THE RECORDS Block Start

/-- R102 to R107 and R112 to R115: a load's renewal at its home grants it a lease of 8 above its time; a store or atomic is
performed at its home above every lease and gives the line its write time; a request from the other die goes through the
issuing die's L2, which grants of its own lease at most 8 above the time that the request carries; a reply writes the lane's
registers, a load that races taking a value that its location has held (log 98), and raises its core's logical time; an access that a pin
refuses changes nothing, is repeated, and raises a domain violation after 65,536 cycles; an evicted line leaves its lease end in its
die's MFT. -/
def Obligations.AccessEvents : Prop :=
  let lineAt (s : State) (a : Access) : Nat := lineOf (s.norm a.pa)
  let Reach (s : State) (id : Nat) (a : Access) : Prop :=
    Tab.find s.accesses id = some a ∧ s.homeFault a = none ∧ s.isLocal (s.norm a.pa) = true ∧
      (s.die (s.homeDie a.pa)).resetting = false ∧ s.ownedAway (lineAt s a) = false ∧ s.norm a.pa % 64 + a.size ≤ 64 ∧ s.l2Room 1
  let Kept (s t : State) (a : Access) : Prop :=
    (∀ k, (t.group? k).map (fun g => { g with fences := [] }) = (s.group? k).map fun g => { g with fences := [] }) ∧
      (∀ g, s.group? a.grp = some g → g.fences = [] → t.groups = s.groups)
  let Status (t : State) (id : Nat) (a : Access) (v : AccStatus) : Prop := Tab.find t.accesses id = some { a with status := v }
  let pin (s : State) (a : Access) : Option Pin :=
    if a.control && (s.homeLine (lineAt s a)).pin.isNone then some ((s.agentOf a.grp).pin a.dom) else (s.homeLine (lineAt s a)).pin
  let Loaded (s : State) (id : Nat) (a : Access) (T : Nat) (own : Option Nat) (t : State) : Prop :=
    let h := s.homeLine (lineAt s a)
    let r := max h.rts (T + 8)
    Status t id a (.replied (lineAt s a) h.wts r (min r (own.getD r)) (packReply 0 (s.lineData (lineAt s a)))) ∧
      Tab.find t.home (lineAt s a) = some ⟨h.wts, r, pin s a, h.dirty⟩ ∧
      (∀ m, m ≠ lineAt s a → Tab.find t.home m = Tab.find s.home m) ∧
      t.mem = s.mem ∧ Kept s t a ∧ t.cores = s.cores
  let Stored (s : State) (id : Nat) (a : Access) (T : Nat) (t : State) : Prop :=
    let l := lineAt s a
    let h := s.homeLine l
    let w := max T ((if s.lineState l = 1 then max h.rts (s.leaseEnd l) else h.rts) + 1)
    let old := s.peekLE (s.norm a.pa) a.size
    Status t id a (.replied l w w w (packReply old (t.lineData l))) ∧ Tab.find t.home l = some ⟨w, w, pin s a, true⟩ ∧
      (∀ m, m ≠ l → Tab.find t.home m = Tab.find s.home m) ∧
      (match a.newValue old with
        | none => t.mem = s.mem
        | some v => readBytes (memRead t.mem) (s.norm a.pa) a.size = v % 256 ^ a.size ∧
          ∀ b, b < s.norm a.pa ∨ s.norm a.pa + a.size ≤ b → memRead t.mem b = memRead s.mem b) ∧
      Kept s t a ∧ t.cores = s.cores
  let writer (s : State) (a : Access) : Nat := if a.rlx then a.lt else s.ltOf a.grp
  let Completed (s t : State) (a : Access) (g g' : Group) : Prop :=
    ∀ o, Tab.find s.ops a.op = some o → o.grp = a.grp → 1 ≤ o.c → o.c ≤ 3 →
      if o.left &&& ~~~ (maskOf [a.lane]) = 0 then Tab.find t.ops a.op = none ∧ g'.counter o.c = g.counter o.c - 1
      else Tab.find t.ops a.op = some { o with left := o.left &&& ~~~ (maskOf [a.lane]) } ∧ g'.counter o.c = g.counter o.c
  let Taken (s : State) (id : Nat) (a : Access) (g : Group) (t : State) (words : Nat) (v lt : Nat) : Prop :=
    ∃ g', t.group? a.grp = some g' ∧
      (∀ i, i < words → ∀ l, l < 32 → g'.vreg (a.reg + i) l =
        if l = a.lane then BitVec.ofNat 32 (v / 2 ^ (32 * i)) else g.vreg (a.reg + i) l) ∧
      OnlyWrites g g' ((List.range words).map (a.reg + ·)) [] [] ∧ g'.pcs = g.pcs ∧ Completed s t a g g' ∧
      Tab.find t.accesses id = none ∧ (t.core (keyCore a.grp)).lt = max (s.core (keyCore a.grp)).lt lt ∧ t.mem = s.mem ∧ t.home = s.home
  let Waits (s : State) (id : Nat) (a : Access) (g : Group) : Prop :=
    Tab.find s.accesses id = some a ∧ s.group? a.grp = some g ∧ a.dead = [] ∧ (s.logOf a.grp).any (·.2.replaying) = false ∧
      s.l2Room 1
  (∀ s id a, Reach s id a → s.mayPerform id a = true → s.refusing a = none → a.kind = .load →
    (a.status = .waiting → s.crossDie a = false → Happens .homeRenewal (.homeRenewal id) s fun t =>
      Loaded s id a (s.ltOf a.grp) none t) ∧
    (∀ T, a.status = .forwarded T → Happens .homeRenewal (.homeRenewal id) s fun t => Loaded s id a T (some (T - 16)) t)) ∧
  (∀ s id a, Reach s id a → s.mayPerform id a = true → s.refusing a = none → a.kind ≠ .load → a.status = .waiting →
    Happens .homeWrite (.homeWrite id) s fun t => Stored s id a (writer s a) t) ∧
  (∀ s id a, Reach s id a → s.mayPerform id a = true → (s.refusing a).isSome = true → a.kind ≠ .load → a.status = .waiting →
    Happens .homeWrite (.homeWrite id) s fun t =>
      Status t id a (.refused (s.cycles (dieOfCore (keyCore a.grp)))) ∧ t.mem = s.mem ∧ t.home = s.home ∧ t.groups = s.groups) ∧
  (∀ s id a c, Reach s id a → a.status = .refused c →
    (s.refusing a = none → a.kind ≠ .load → Happens .pinRetry (.pinRetry id) s fun t => Stored s id a (writer s a) t) ∧
    (s.refusing a = none → a.kind = .load → Happens .pinRetry (.pinRetry id) s fun t =>
      if s.crossDie a then Loaded s id a (s.ltOf a.grp + 24) (some (s.ltOf a.grp + 8)) t
      else Loaded s id a (s.ltOf a.grp) none t) ∧
    ((s.refusing a).isSome = true → Happens .pinRetry (.pinRetry id) s fun t =>
      Status t id a (.refused c) ∧ t.mem = s.mem ∧ t.home = s.home ∧ t.groups = s.groups)) ∧
  (∀ s id a, Tab.find s.accesses id = some a → s.mayPerform id a = true → a.kind = .load → a.status = .waiting →
    s.crossDie a = true → Happens .remoteL2Renewal (.remoteL2Renewal id) s fun t =>
      (match Tab.find (s.die (dieOfCore (keyCore a.grp))).copies (lineAt s a) with
        | some c =>
          if s.ltOf a.grp ≤ c.rts ∧ s.refusing a = none then
            Status t id a (.replied (lineAt s a) c.wts c.rts (min c.rts (s.ltOf a.grp + 8)) (packReply 0 c.data))
          else Status t id a (.forwarded (s.ltOf a.grp + 24))
        | none => Status t id a (.forwarded (s.ltOf a.grp + 24))) ∧ t.mem = s.mem ∧ t.home = s.home ∧ Kept s t a) ∧
  (∀ s id a g w r e v, Waits s id a g → a.kind = .load → a.status = .replied (lineAt s a) w r e v →
    (s.ltOf a.grp ≤ e → s.raced a = [] → Happens .memoryReply (.memoryReply id) s fun t =>
      Taken s id a g t (memResultWords a.code) (loadValue a.code (lineField (v / 2 ^ 128) (s.norm a.pa % 64) a.size)) w) ∧
    (∀ b, s.ltOf a.grp ≤ e → s.raced a ≠ [] → Tab.find s.races (s.norm a.pa / 16) = some b → b.images ≠ [] →
      Happens .memoryReply (.memoryReply id) s fun t => ∃ x, x ∈ b.images ∧
        Taken s id a g t (memResultWords a.code) (loadValue a.code (bits x (8 * (s.norm a.pa % 16)) (8 * a.size))) w) ∧
    (e < s.ltOf a.grp → s.unheld (lineAt s a * 64) = false → Happens .memoryReply (.memoryReply id) s fun t =>
      Status t id a .waiting ∧ t.groups = s.groups)) ∧
  (∀ s id a g c, Waits s id a g → a.kind = .load → a.status = .waiting → s.mayPerform id a = true → s.refusing a = none →
    Tab.find (s.core (keyCore a.grp)).l1 (lineAt s a) = some c → s.ltOf a.grp ≤ c.rts → s.raced a = [] →
    Happens .memoryReply (.memoryReply id) s fun t =>
      Taken s id a g t (memResultWords a.code) (loadValue a.code (lineField c.data (s.norm a.pa % 64) a.size)) c.wts) ∧
  (∀ s id a g w r e v, Waits s id a g → a.status = .replied (lineAt s a) w r e v →
    (a.kind = .atomic → Happens .memoryReply (.memoryReply id) s fun t =>
      Taken s id a g t (memResultWords a.code) (v % 2 ^ 128) w) ∧
    (a.kind = .store → Happens .memoryReply (.memoryReply id) s fun t => Taken s id a g t 0 0 w)) ∧
  (∀ s id a g o p c, Tab.find s.accesses id = some a → a.status = .refused c → s.refusing a = some p → s.group? a.grp = some g →
    a.grp < 0x20000 → a.lane < 32 → g.cancelled = false → g.suspension = none → c + 65536 ≤ s.cycles (dieOfCore (keyCore a.grp)) →
    (s.freeEntry (partOf a.grp)).isSome = true → Tab.find s.ops a.op = some o →
    Happens .domainViolation (.domainViolation id) s fun t => Tab.find t.accesses id ≠ some a ∧ ∃ g' m, t.group? a.grp = some g' ∧
      m.getLsbD a.lane = true ∧ SuspendedAs t a.grp g' 0x0402 m o.pc (s.pinInfo p % 2 ^ 64) (keyCore a.grp % 2048 % 2 ^ 64) ∧
      ∀ j, j ≠ a.grp → t.group? j = s.group? j) ∧
  (∀ s l h, Tab.find s.home l = some h → s.isLocal (l * 64) = true → Happens .l2Eviction (.l2Eviction l) s fun t =>
    Tab.find t.home l = none ∧ (t.die (s.homeDie (l * 64))).mft = max (s.die (s.homeDie (l * 64))).mft h.rts ∧
    (t.homeLine l).wts = max (s.die (s.homeDie (l * 64))).mft h.rts ∧ (t.homeLine l).pin = none ∧
    t.mem = s.mem ∧ t.groups = s.groups ∧ t.lineMeta = s.lineMeta)
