-- ==== Sys2Proof/Laws/Group.lean ====
section
/-! SUPPORT. Registers and predicates of a group after each of its writers: what was written, and that the rest stays. -/

namespace Sys2Proof.Machine

variable (g : Group)

/-! ### Counting an issue and setting PCs leave the register file alone -/

@[simp] theorem Group.countIssue_vregs : g.countIssue.vregs = g.vregs := rfl
@[simp] theorem Group.countIssue_uregs : g.countIssue.uregs = g.uregs := rfl
@[simp] theorem Group.countIssue_preds : g.countIssue.preds = g.preds := rfl
@[simp] theorem Group.countIssue_guards : g.countIssue.guards = g.guards := rfl
@[simp] theorem Group.countIssue_pcs : g.countIssue.pcs = g.pcs := rfl
@[simp] theorem Group.countIssue_vreg (r l : Nat) : g.countIssue.vreg r l = g.vreg r l := rfl
@[simp] theorem Group.countIssue_ureg (u : Nat) : g.countIssue.ureg u = g.ureg u := rfl
@[simp] theorem Group.countIssue_reg (f l : Nat) : g.countIssue.reg f l = g.reg f l := rfl
@[simp] theorem Group.countIssue_predMask (p : Nat) : g.countIssue.predMask p = g.predMask p := rfl
@[simp] theorem Group.countIssue_pred (p l : Nat) : g.countIssue.pred p l = g.pred p l := rfl
@[simp] theorem Group.countIssue_guardMask (n : Nat) : g.countIssue.guardMask n = g.guardMask n := rfl

theorem Group.countIssue_regN (f l n : Nat) : g.countIssue.regN f l n = g.regN f l n := by
  induction n generalizing f with
  | zero => rfl
  | succ n ih => simp [Group.regN, ih]

@[simp] theorem Group.countIssue_pair (f l : Nat) : g.countIssue.pair f l = g.pair f l := by
  simp [Group.pair, Group.countIssue_regN]

@[simp] theorem Group.setPcs_vregs (m : Word) (f : Nat → Word) : (g.setPcs m f).vregs = g.vregs := rfl
@[simp] theorem Group.setPcs_uregs (m : Word) (f : Nat → Word) : (g.setPcs m f).uregs = g.uregs := rfl
@[simp] theorem Group.setPcs_preds (m : Word) (f : Nat → Word) : (g.setPcs m f).preds = g.preds := rfl
@[simp] theorem Group.setPcs_guards (m : Word) (f : Nat → Word) : (g.setPcs m f).guards = g.guards := rfl

/-! ### Rows -/

theorem Group.setRow_vrow_same (m : Word) (r : Nat) (f : Nat → Word) :
    (g.setRow m r f).vrow r = (List.range 32).map fun l => if m.getLsbD l then f l else g.vreg r l := by
  simp [Group.setRow, Group.vrow]

/-- A written register holds the new word in the lanes of the mask and its old word in the others. -/
theorem Group.setRow_vreg_same (m : Word) (r : Nat) (f : Nat → Word) {l : Nat} (h : l < 32) :
    (g.setRow m r f).vreg r l = if m.getLsbD l then f l else g.vreg r l := by
  rw [Group.vreg, Group.setRow_vrow_same]
  simp [h]

/-- Another register keeps its words. -/
theorem Group.setRow_vreg_other (m : Word) (r : Nat) (f : Nat → Word) {q : Nat} (h : q ≠ r) (l : Nat) :
    (g.setRow m r f).vreg q l = g.vreg q l := by
  simp [Group.setRow, Group.vreg, Group.vrow, Tab.find_put, h]

@[simp] theorem Group.setRow_uregs (m : Word) (r : Nat) (f : Nat → Word) : (g.setRow m r f).uregs = g.uregs := rfl
@[simp] theorem Group.setRow_preds (m : Word) (r : Nat) (f : Nat → Word) : (g.setRow m r f).preds = g.preds := rfl
@[simp] theorem Group.setRow_guards (m : Word) (r : Nat) (f : Nat → Word) : (g.setRow m r f).guards = g.guards := rfl
@[simp] theorem Group.setRow_pcs (m : Word) (r : Nat) (f : Nat → Word) : (g.setRow m r f).pcs = g.pcs := rfl

/-- The low word of a written pair. -/
theorem Group.setPair_vreg_low (m : Word) (r : Nat) (f : Nat → DWord) {l : Nat} (h : l < 32) :
    (g.setPair m r f).vreg r l = if m.getLsbD l then (f l).extractLsb' 0 32 else g.vreg r l := by
  rw [Group.setPair, Group.setRow_vreg_other _ _ _ _ (by omega), Group.setRow_vreg_same _ _ _ _ h]

/-- The high word of a written pair. -/
theorem Group.setPair_vreg_high (m : Word) (r : Nat) (f : Nat → DWord) {l : Nat} (h : l < 32) :
    (g.setPair m r f).vreg (r + 1) l = if m.getLsbD l then (f l).extractLsb' 32 32 else g.vreg (r + 1) l := by
  rw [Group.setPair, Group.setRow_vreg_same _ _ _ _ h, Group.setRow_vreg_other _ _ _ _ (by omega)]

theorem Group.setPair_vreg_other (m : Word) (r : Nat) (f : Nat → DWord) {q : Nat} (h : q ≠ r) (h' : q ≠ r + 1) (l : Nat) :
    (g.setPair m r f).vreg q l = g.vreg q l := by
  rw [Group.setPair, Group.setRow_vreg_other _ _ _ _ h', Group.setRow_vreg_other _ _ _ _ h]

@[simp] theorem Group.setPair_uregs (m : Word) (r : Nat) (f : Nat → DWord) : (g.setPair m r f).uregs = g.uregs := rfl
@[simp] theorem Group.setPair_preds (m : Word) (r : Nat) (f : Nat → DWord) : (g.setPair m r f).preds = g.preds := rfl
@[simp] theorem Group.setPair_guards (m : Word) (r : Nat) (f : Nat → DWord) : (g.setPair m r f).guards = g.guards := rfl
@[simp] theorem Group.setPair_pcs (m : Word) (r : Nat) (f : Nat → DWord) : (g.setPair m r f).pcs = g.pcs := rfl

/-! ### Uniform registers -/

theorem Group.setU_ureg (u v : Nat) (w : Word) : (g.setU u w).ureg v = if v = u then w else g.ureg v := by
  simp only [Group.setU, Group.ureg, Tab.get_put]

@[simp] theorem Group.setU_vregs (u : Nat) (w : Word) : (g.setU u w).vregs = g.vregs := rfl
@[simp] theorem Group.setU_preds (u : Nat) (w : Word) : (g.setU u w).preds = g.preds := rfl
@[simp] theorem Group.setU_guards (u : Nat) (w : Word) : (g.setU u w).guards = g.guards := rfl
@[simp] theorem Group.setU_pcs (u : Nat) (w : Word) : (g.setU u w).pcs = g.pcs := rfl

/-! ### Predicates -/

theorem Group.setPred_predMask (p q : Nat) (m v : Word) :
    (g.setPred p m v).predMask q = if q = p then (g.predMask p &&& ~~~ m) ||| (v &&& m) else g.predMask q := by
  simp only [Group.setPred, Group.predMask, Tab.get_put]

@[simp] theorem Group.setPred_vregs (p : Nat) (m v : Word) : (g.setPred p m v).vregs = g.vregs := rfl
@[simp] theorem Group.setPred_uregs (p : Nat) (m v : Word) : (g.setPred p m v).uregs = g.uregs := rfl
@[simp] theorem Group.setPred_guards (p : Nat) (m v : Word) : (g.setPred p m v).guards = g.guards := rfl

theorem Group.setRel_predMask_other (now lat p q : Nat) (m : Word) (rel : Nat → Bool) (h : q ≠ p) :
    (g.setRel now lat p m rel).predMask q = g.predMask q := by
  unfold Group.setRel
  by_cases hm : m = 0
  · simp [hm]
  · have := g.setPred_predMask p q m (maskOf ((lanesOf m).filter rel))
    simp only [hm, if_false, h] at *
    exact this

@[simp] theorem Group.setRel_vregs (now lat p : Nat) (m : Word) (rel : Nat → Bool) :
    (g.setRel now lat p m rel).vregs = g.vregs := by
  unfold Group.setRel; split <;> rfl
@[simp] theorem Group.setRel_uregs (now lat p : Nat) (m : Word) (rel : Nat → Bool) :
    (g.setRel now lat p m rel).uregs = g.uregs := by
  unfold Group.setRel; split <;> rfl
@[simp] theorem Group.setRel_guards (now lat p : Nat) (m : Word) (rel : Nat → Bool) :
    (g.setRel now lat p m rel).guards = g.guards := by
  unfold Group.setRel; split <;> rfl

/-! ### Lane masks -/

theorem getLsbD_pow (k l : Nat) : (BitVec.ofNat 32 (2 ^ k)).getLsbD l = (decide (l < 32) && decide (l = k)) := by
  simp only [BitVec.getLsbD_ofNat, Nat.testBit_two_pow]
  by_cases h : l = k
  · subst h; simp
  · simp [h, Ne.symm h]

/-- A lane is in the mask of a list when the list names it. -/
theorem getLsbD_maskOf (ls : List Nat) (l : Nat) : (maskOf ls).getLsbD l = (decide (l < 32) && decide (l ∈ ls)) := by
  suffices H : ∀ (ls : List Nat) (m : Word),
      (ls.foldl (fun m l => m ||| BitVec.ofNat 32 (2 ^ l)) m).getLsbD l = (m.getLsbD l || (decide (l < 32) && decide (l ∈ ls))) by
    simpa [maskOf] using H ls 0
  intro ls
  induction ls with
  | nil => simp
  | cons x t ih =>
    intro m
    rw [List.foldl_cons, ih, BitVec.getLsbD_or, getLsbD_pow]
    cases m.getLsbD l <;> cases decide (l < 32) <;> by_cases h1 : l = x <;> simp [h1]

theorem mem_lanesOf (m : Word) (l : Nat) : l ∈ lanesOf m ↔ l < 32 ∧ m.getLsbD l = true := by
  simp [lanesOf]

/-- A predicate written by a relation of the lanes: the relation in the lanes of the mask, the old value in the others. -/
theorem Group.setRel_pred_same (now lat p : Nat) (m : Word) (rel : Nat → Bool) (l : Nat) (hl : l < 32) :
    (g.setRel now lat p m rel).pred p l = if m.getLsbD l then rel l else g.pred p l := by
  unfold Group.setRel
  by_cases hm : m = 0
  · simp [hm]
  · have h := g.setPred_predMask p p m (maskOf ((lanesOf m).filter rel))
    simp only [hm, if_false, Group.pred]
    simp only [if_pos] at h
    have h2 : Group.predMask
        { g.setPred p m (maskOf ((lanesOf m).filter rel)) with
          predBusy := Tab.put (g.setPred p m (maskOf ((lanesOf m).filter rel))).predBusy p (now + lat) } p =
        (g.setPred p m (maskOf ((lanesOf m).filter rel))).predMask p := rfl
    rw [h2, h, BitVec.getLsbD_or, BitVec.getLsbD_and, BitVec.getLsbD_and, getLsbD_maskOf]
    rw [BitVec.getLsbD_not]
    cases hb : m.getLsbD l <;>
      simp only [hl, hb, List.mem_filter, mem_lanesOf, decide_true, Bool.true_and, Bool.not_false, Bool.not_true,
        Bool.and_true, Bool.and_false, Bool.or_false, Bool.false_or, true_and, and_true, Bool.false_eq_true,
        if_true, if_false, Bool.decide_eq_true]

/-- A lane that stands at a PC. -/
theorem Group.getLsbD_lanesAt (pc : Word) (l : Nat) :
    (g.lanesAt pc).getLsbD l = (decide (l < 32) && decide (g.pcs[l]? = some pc)) := by
  rw [Group.lanesAt, getLsbD_maskOf]
  congr 1
  simp only [List.mem_filter, List.mem_range, decide_eq_true_eq, decide_eq_decide, and_iff_right_iff_imp]
  intro h
  exact (List.getElem?_eq_some_iff.1 h).1

/-- A mask that is not empty has a lane. -/
theorem exists_lane {m : Word} (h : m ≠ 0) : ∃ l, l < 32 ∧ m.getLsbD l = true := by
  by_contra hc
  refine h (BitVec.eq_of_getLsbD_eq fun i hi => ?_)
  cases hb : m.getLsbD i with
  | false => simp
  | true => exact absurd ⟨i, hi, hb⟩ hc

/-- Every lane of a mask whose lanes stand at a PC stands there. -/
theorem Group.standing {m pc : Word} (h : m &&& ~~~ (g.lanesAt pc) = 0) {l : Nat} (hl : m.getLsbD l = true) :
    g.pcs[l]? = some pc := by
  have h1 := congrArg (fun x : Word => x.getLsbD l) h
  have h32 : l < 32 := BitVec.lt_of_getLsbD hl
  have h0 : (0 : Word).getLsbD l = false := by simp
  simp only [BitVec.getLsbD_and, BitVec.getLsbD_not, hl, Group.getLsbD_lanesAt, h32, decide_true, Bool.true_and, h0] at h1
  simpa using h1

/-- PCs after `setPcs`. -/
theorem Group.setPcs_pcs (m : Word) (f : Nat → Word) {l : Nat} (hl : l < g.pcs.length) :
    (g.setPcs m f).pcs[l]? = if m.getLsbD l then some (f l) else g.pcs[l]? := by
  simp only [Group.setPcs, List.getElem?_map, List.getElem?_range hl, Option.map_some]
  split
  · rfl
  · rw [List.getElem?_eq_getElem hl]; rfl

theorem Group.setPcs_length (m : Word) (f : Nat → Word) : (g.setPcs m f).pcs.length = g.pcs.length := by
  simp [Group.setPcs]

/-- A group with a lane at a PC other than 0xFFFF_FFFF has not exited. -/
theorem Group.not_allExited {l : Nat} {w : Word} (h : g.pcs[l]? = some w) (hw : w ≠ exitedPc) : g.allExited = false := by
  rw [← Bool.not_eq_true, Group.allExited, List.all_eq_true]
  intro hc
  exact hw (of_decide_eq_true (hc w (List.mem_of_getElem? h)))

/-- The word after a word at a multiple of 4 is not 0xFFFF_FFFF. -/
theorem next_ne_exited {pc : Word} (h : pc.toNat % 4 = 0) : pc + 4 ≠ exitedPc := by
  intro hc
  have h1 := congrArg BitVec.toNat hc
  have h2 : (4 : Word).toNat = 4 := rfl
  have h3 : exitedPc.toNat = 4294967295 := rfl
  rw [BitVec.toNat_add, h2, h3] at h1
  omega

end Sys2Proof.Machine
end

THE RECORDS Block End

WORK ITEM: From the data above, output exactly the lines between the one containing "simp only [hm, if_false, h] at *" and the one containing "simp only [hm, if_false, Group.pred]", counting both of them.

WRITTEN RESPONSE:
    simp only [hm, if_false, h] at *
    exact this

@[simp] theorem Group.setRel_vregs (now lat p : Nat) (m : Word) (rel : Nat → Bool) :
    (g.setRel now lat p m rel).vregs = g.vregs := by
  unfold Group.setRel; split <;> rfl
@[simp] theorem Group.setRel_uregs (now lat p : Nat) (m : Word) (rel : Nat → Bool) :
    (g.setRel now lat p m rel).uregs = g.uregs := by
  unfold Group.setRel; split <;> rfl
@[simp] theorem Group.setRel_guards (now lat p : Nat) (m : Word) (rel : Nat → Bool) :
    (g.setRel now lat p m rel).guards = g.guards := by
  unfold Group.setRel; split <;> rfl

/-! ### Lane masks -/

theorem getLsbD_pow (k l : Nat) : (BitVec.ofNat 32 (2 ^ k)).getLsbD l = (decide (l < 32) && decide (l = k)) := by
  simp only [BitVec.getLsbD_ofNat, Nat.testBit_two_pow]
  by_cases h : l = k
  · subst h; simp
  · simp [h, Ne.symm h]

/-- A lane is in the mask of a list when the list names it. -/
theorem getLsbD_maskOf (ls : List Nat) (l : Nat) : (maskOf ls).getLsbD l = (decide (l < 32) && decide (l ∈ ls)) := by
  suffices H : ∀ (ls : List Nat) (m : Word),
      (ls.foldl (fun m l => m ||| BitVec.ofNat 32 (2 ^ l)) m).getLsbD l = (m.getLsbD l || (decide (l < 32) && decide (l ∈ ls))) by
    simpa [maskOf] using H ls 0
  intro ls
  induction ls with
  | nil => simp
  | cons x t ih =>
    intro m
    rw [List.foldl_cons, ih, BitVec.getLsbD_or, getLsbD_pow]
    cases m.getLsbD l <;> cases decide (l < 32) <;> by_cases h1 : l = x <;> simp [h1]

theorem mem_lanesOf (m : Word) (l : Nat) : l ∈ lanesOf m ↔ l < 32 ∧ m.getLsbD l = true := by
  simp [lanesOf]

/-- A predicate written by a relation of the lanes: the relation in the lanes of the mask, the old value in the others. -/
theorem Group.setRel_pred_same (now lat p : Nat) (m : Word) (rel : Nat → Bool) (l : Nat) (hl : l < 32) :
    (g.setRel now lat p m rel).pred p l = if m.getLsbD l then rel l else g.pred p l := by
  unfold Group.setRel
  by_cases hm : m = 0
  · simp [hm]
  · have h := g.setPred_predMask p p m (maskOf ((lanesOf m).filter rel))
    simp only [hm, if_false, Group.pred]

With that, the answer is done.